YOU ASK:

Do insurance companies have a bad dog list and upon what criteria is it based?

WE ANSWER:

Most pet insurance companies have a notional bad dog list upon which they base underwriting decisions - such as whether to issue a policy or not and at what premium levels.

What is a "bad dog" list?

A "bad dog" list is composed of a list of dog breeds that pose a higher risk of causing damage and injury to humans and other animals. These are dogs that have a higher tendency to bite and attack. This is because it is recognized that these breeds, by virtue of their general temperament, characteristics and built, have been shown to be involved in a number of animal attacks.

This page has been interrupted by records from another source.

/-- At a boundary a master transmit direction sends the frame loaded in the tick before (R152), or its zeros
in ACQUIRE, of which it sends two (R210). -/
def State.sapMasterTx (s : State) (p : Nat) : State :=
  let s := s.sapPromote p
  let x := s.txPort p
  let st := s.rd (Reg.SAP_STATUS.TXSTATE p)
  if !(sapMaster x.cfg) || decide (st = 0) then s
  else if st = 1 then
    if 2 ≤ x.good then ((s.setTx p { x.send x.loaded with good := 0, fresh := false }).wr (Reg.SAP_STATUS.TXSTATE p) 2)
    else s.setTx p { x.send (s.zeroFrame p) with good := x.good + 1 }
  else s.setTx p { x.send x.loaded with fresh := false }

/-- A transmit direction in RUN begins an external frame: the loaded frame, or the previous one again. -/
def State.sapTxNext (s : State) (p : Nat) : State :=
  let x := s.txPort p
  if x.fresh then s.setTx p { x.send x.loaded with fresh := false } else s.bump (Reg.SAP_TXCNT.REPEAT p) 1

/-- A slave transmit frame begins `phase` ECLK after the last boundary, and with it ends the one before, well
formed or not (R208-R210). -/
def State.sapTxFrame (s : State) (p phase : Nat) (ok : Bool) : State :=
  let s := if eclkPerTick s.mult ≤ phase + 32 then s.sapPromote p else s
  let s := if ok then s else s.setTx p { s.txPort p with rateBad := true }
  let x := s.txPort p
  let st := s.rd (Reg.SAP_STATUS.TXSTATE p)
  if sapMaster x.cfg ∨ st = 0 then s
  else match st with
    | 2 => s.sapTxNext p
    | 4 => s.setTx p { x.send (s.zeroFrame p) with fresh := false }
    | _ =>
      if ok && x.opened && decide (1 ≤ x.good) then
        (((s.setTx p { x with good := 0 }).wr (Reg.SAP_STATUS.TXSTATE p) 2).portFault p false).sapTxNext p
      else s.setTx p { x.send (s.zeroFrame p) with opened := true, good := if ok && x.opened then x.good + 1 else 0 }

/-- SAP_TX_FRAME (10 R208): an external frame begins, well formed or not. -/
def execSapTxFrame (p : Fin 24) (phase : BitVec 15) (ok : Bool) (s : State) : Out :=
  clocked (fun s => s.sapTxFrame p.val phase.toNat ok) s

/-- The frame that the egress stage loads for an AES3 or MADI transmitter: 24-bit samples. -/
def State.aesEgress (s : State) (ift port count : Nat) : List (Option Word) :=
  (List.range count).map fun j => some (match s.egressOf (chanKey ift port j) with
    | some (v, _) => roundTo 24 v
    | none => 0)

/-- The bytes of AES_TX_n_CS_0-CS_5, with byte 23 computed where CRC_EN and byte 0 bit 0 say so (R214). -/
def State.txStatusBytes (s : State) (n : Nat) : List Nat :=
  let b := (List.range 24).map fun i => s.rd (Reg.AES_TX_CS.CS n (i / 4)) / 256 ^ (i % 4) % 256
  if s.on (Reg.AES_TX_CFG.CRC_EN n) && decide (b.getD 0 0 % 2 = 1) then b.take 23 ++ [crcc b] else b

/-- The channel status written last comes into force (R214). -/
def State.csApply (s : State) (n : Nat) : State :=
  if (sget {} n s.ser.cs).armed then
    s.onSer fun r => { r with cs := sset {} n ⟨s.txStatusBytes n, false⟩ r.cs }
  else s

/-- A subframe as sent: its four first bits, the 24 bits of the sample, V and U 0, C, and P for even parity (R214, R215). -/
def subframe (head : Nat) (v : Word) (c : Bool) : Word :=
  let w : Word := BitVec.ofNat 32 head ||| (v <<< 4) ||| (if c then (1 : Word) <<< 30 else 0)
  if parityOk w then w else w ||| (1 : Word) <<< 31

/-- The C bit of a frame of a block: bit k of the channel status. -/
def statusBit (bytes : List Nat) (k : Nat) : Bool := decide (bytes.getD (k / 8) 0 / 2 ^ (k % 8) % 2 = 1)

/-- Biphase mark coding from a level: a transition opens each bit, and one divides a 1. PRESUMED from AES3 (log 154). -/
def biphase (level : Bool) : List Bool → List Bool × Bool
  | [] => ([], level)
  | b :: r =>
    let first := !level
    let second := if b then !first else first
    let (l, e) := biphase second r
    (first :: second :: l, e)

/-- The eight cells of a preamble, X, Y or Z, after a line level of 0. PRESUMED from AES3 (log 154). -/
def preamble (z first : Bool) : List Bool :=
  if z && first then [true, true, true, false, true, false, false, false]
  else if first then [true, true, true, false, false, false, true, false]
  else [true, true, true, false, false, true, false, false]

/-- An AES3 frame's cells on the line from a level, with the level it ends at. -/
def aesCells (z : Bool) (level : Bool) : Bool → List Word → List Bool × Bool
  | _, [] => ([], level)
  | first, w :: r =>
    let p := (preamble z first).map fun b => b != level
    let (l, e) := biphase (p.getLastD level) ((List.range 28).map fun i => w.getLsbD (4 + i))
    let (q, e') := aesCells z e false r
    (p ++ l ++ q, e')

/-- The 4B5B symbol of four bits, the first bit sent most significant. PRESUMED from AES10 (log 154). -/
def symbol4b5b (n : Nat) : Nat :=
  [0b11110, 0b01001, 0b10100, 0b10101, 0b01010, 0b01011, 0b01110, 0b01111,
   0b10010, 0b10011, 0b10110, 0b10111, 0b11010, 0b11011, 0b11100, 0b11101].getD n 0

/-- The bits of a number, the most significant first. -/
def bitsMsb (n v : Nat) : List Bool := (List.range n).map fun i => decide (v / 2 ^ (n - 1 - i) % 2 = 1)

/-- The code bits of a MADI subframe: its bits from 0 on by fours. -/
def madiSymbols (w : Word) : List Bool :=
  (List.range 8).flatMap fun k => bitsMsb 5 (symbol4b5b (msbFirst ((List.range 4).map fun i => w.getLsbD (4 * k + i))))

/-- NRZI from a level: a 1 changes it. -/
def nrzi (level : Bool) : List Bool → List Bool × Bool
  | [] => ([], level)
  | b :: r =>
    let l := level != b
    let (q, e) := nrzi l r
    (l :: q, e)

/-- A MADI frame on the line: its subframes, then as many sync symbols as 125 Mbaud leave room for (R215). -/
def madiCells (rate : Nat) (level : Bool) (subs : List Word) : List Bool × Bool :=
  let sync := bitsMsb 10 0b1100010001
  let fill := (125000000 / rate - 40 * subs.length) / 10
  nrzi level (subs.flatMap madiSymbols ++ (List.replicate fill sync).flatten)

/-- An AES3 frame goes on the pins: two subframes with the C bits of its place in the block. -/
def State.aesSend (s : State) (i : Nat) (f : List (Option Word)) : State :=
  let s := if (s.txPort i).pos = 0 then s.csApply (i - 24) else s
  let x := s.txPort i
  let c := statusBit (sget {} (i - 24) s.ser.cs).bytes x.pos
  let subs := f.map fun v => subframe 0 (v.getD 0) c
  let (l, e) := aesCells (decide (x.pos = 0)) x.level true subs
  s.setTx i { x with sent := subs.map some, line := l.map some, level := e, pos := (x.pos + 1) % 192 }

/-- A MADI frame goes on the pins: frame start in channel 0, every channel of the mode active, A and B channels, block
start at the first frame of 192, C 0 (R215; log 154). -/
def State.madiSend (s : State) (i : Nat) (f : List (Option Word)) : State :=
  let x := s.txPort i
  let subs := (f.zip (List.range f.length)).map fun p =>
    subframe ((decide (p.2 = 0)).toNat + 2 + 4 * (p.2 % 2) + 8 * (decide (x.pos = 0)).toNat) (p.1.getD 0) false
  let (l, e) := madiCells s.rate x.level subs
  s.setTx i { x with sent := subs.map some, line := l.map some, level := e, pos := (x.pos + 1) % 192 }

/-- An AES3 or MADI transmitter is enabled. -/
def txEn (i : Nat) (c : Word) : Bool := if i < 32 then c.getLsbD 0 else c.getLsbD 1

/-- Channels of an AES3 or MADI transmitter. -/
def txCount (i : Nat) (c : Word) : Nat := if i < 32 then 2 else madiChans (wfield c 2 2)

/-- At a boundary an enabled AES3 or MADI transmitter sends the frame loaded in the tick before, after two frames of zeros
from its restart (R152, R210, R226). -/
def State.aesTx (s : State) (i : Nat) : State :=
  let x := s.txPort i
  if txEn i x.cfg then
    let f := if 2 ≤ x.good then x.loaded else List.replicate (txCount i x.cfg) (some 0)
    let s := s.setTx i { x with good := min 2 (x.good + 1) }
    if i < 32 then s.aesSend i f else s.madiSend i f
  else s.setTx i { x with sent := [], line := [] }

/-- The egress stage loads an AES3 or MADI transmitter. -/
def State.aesLoad (s : State) (i : Nat) : State :=
  let x := s.txPort i
  let (ift, port) := rxIf i
  s.setTx i { x with loaded := s.aesEgress ift port (txCount i x.cfg) }

/-- AES_TX_CS_APPLY (10 R214): the coming boundary begins a block after CS_5 was written. -/
def execAesTxCsApply (n : Fin 8) (s : State) : Out :=
  clocked (fun s => if (s.txPort (24 + n.val)).pos = 0 then s.csApply n.val else s) s

/-! ### Configuration (R210) -/

/-- A SAP configuration that R203, R205 and R210 admit at the live rate multiple. -/
def sapCfgLegal (mult : Nat) (tx : Bool) (c : Word) : Bool :=
  let fmt := wfield c 2 2
  let n := sapSlots c
  decide (fmt ≤ 2) && decide (wfield c 4 3 ≤ 4) && decide (n ≤ 32 / 2 ^ mult) && (decide (fmt = 2) || decide (n = 2)) &&
    decide (sapDw c ≤ sapSlotW c) && !(!tx && sapMaster c && c.getLsbD 14)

The insurance companies do have a list of dogs which they may decide to exclude from cover, or to agree to cover only with certain conditions - such as a higher premium, requisite enrolment to obedience school or an agreement with the owner that the dog is muzzled, chained, or caged.

Criteria for Including Breeds in the Bad Dog List

The criteria upon which a bad dog list is based may be the insurance company's experience with claims for a certain breed. Insurance companies keep a database of the number of claims for dog bites and dog attacks per breed.

The insurance company may also base inclusion on the bad dog list on the dangerous dogs classifications created by certain states. Yes, there are states that ban certain dog breeds or classify some dog breeds as dangerous or vicious. Another basis would be statistics regarding the frequency of dog bites for a certain breed as well as research results provided by Centers for Disease Control.

There have been some arguments from different camps (dog lovers, dog owners and breeders, as well as kennel clubs) regarding breed discrimination. However, insurance companies still maintain that they have "no-insure" or "insure-upon-certain-terms" when they are faced with the decision of whether to insure a certain dog breed or not.

Some dog breeds that are included in the bad dog list are:

  • German shepherds,
  • Dobermans,
  • pit bulls,
  • Akitas,
  • chow-chows,
  • Alaskan Malamutes,
  • Siberian huskies and
  • rottweilers.

This is regardless of whether they are purebreds or mixed breeds.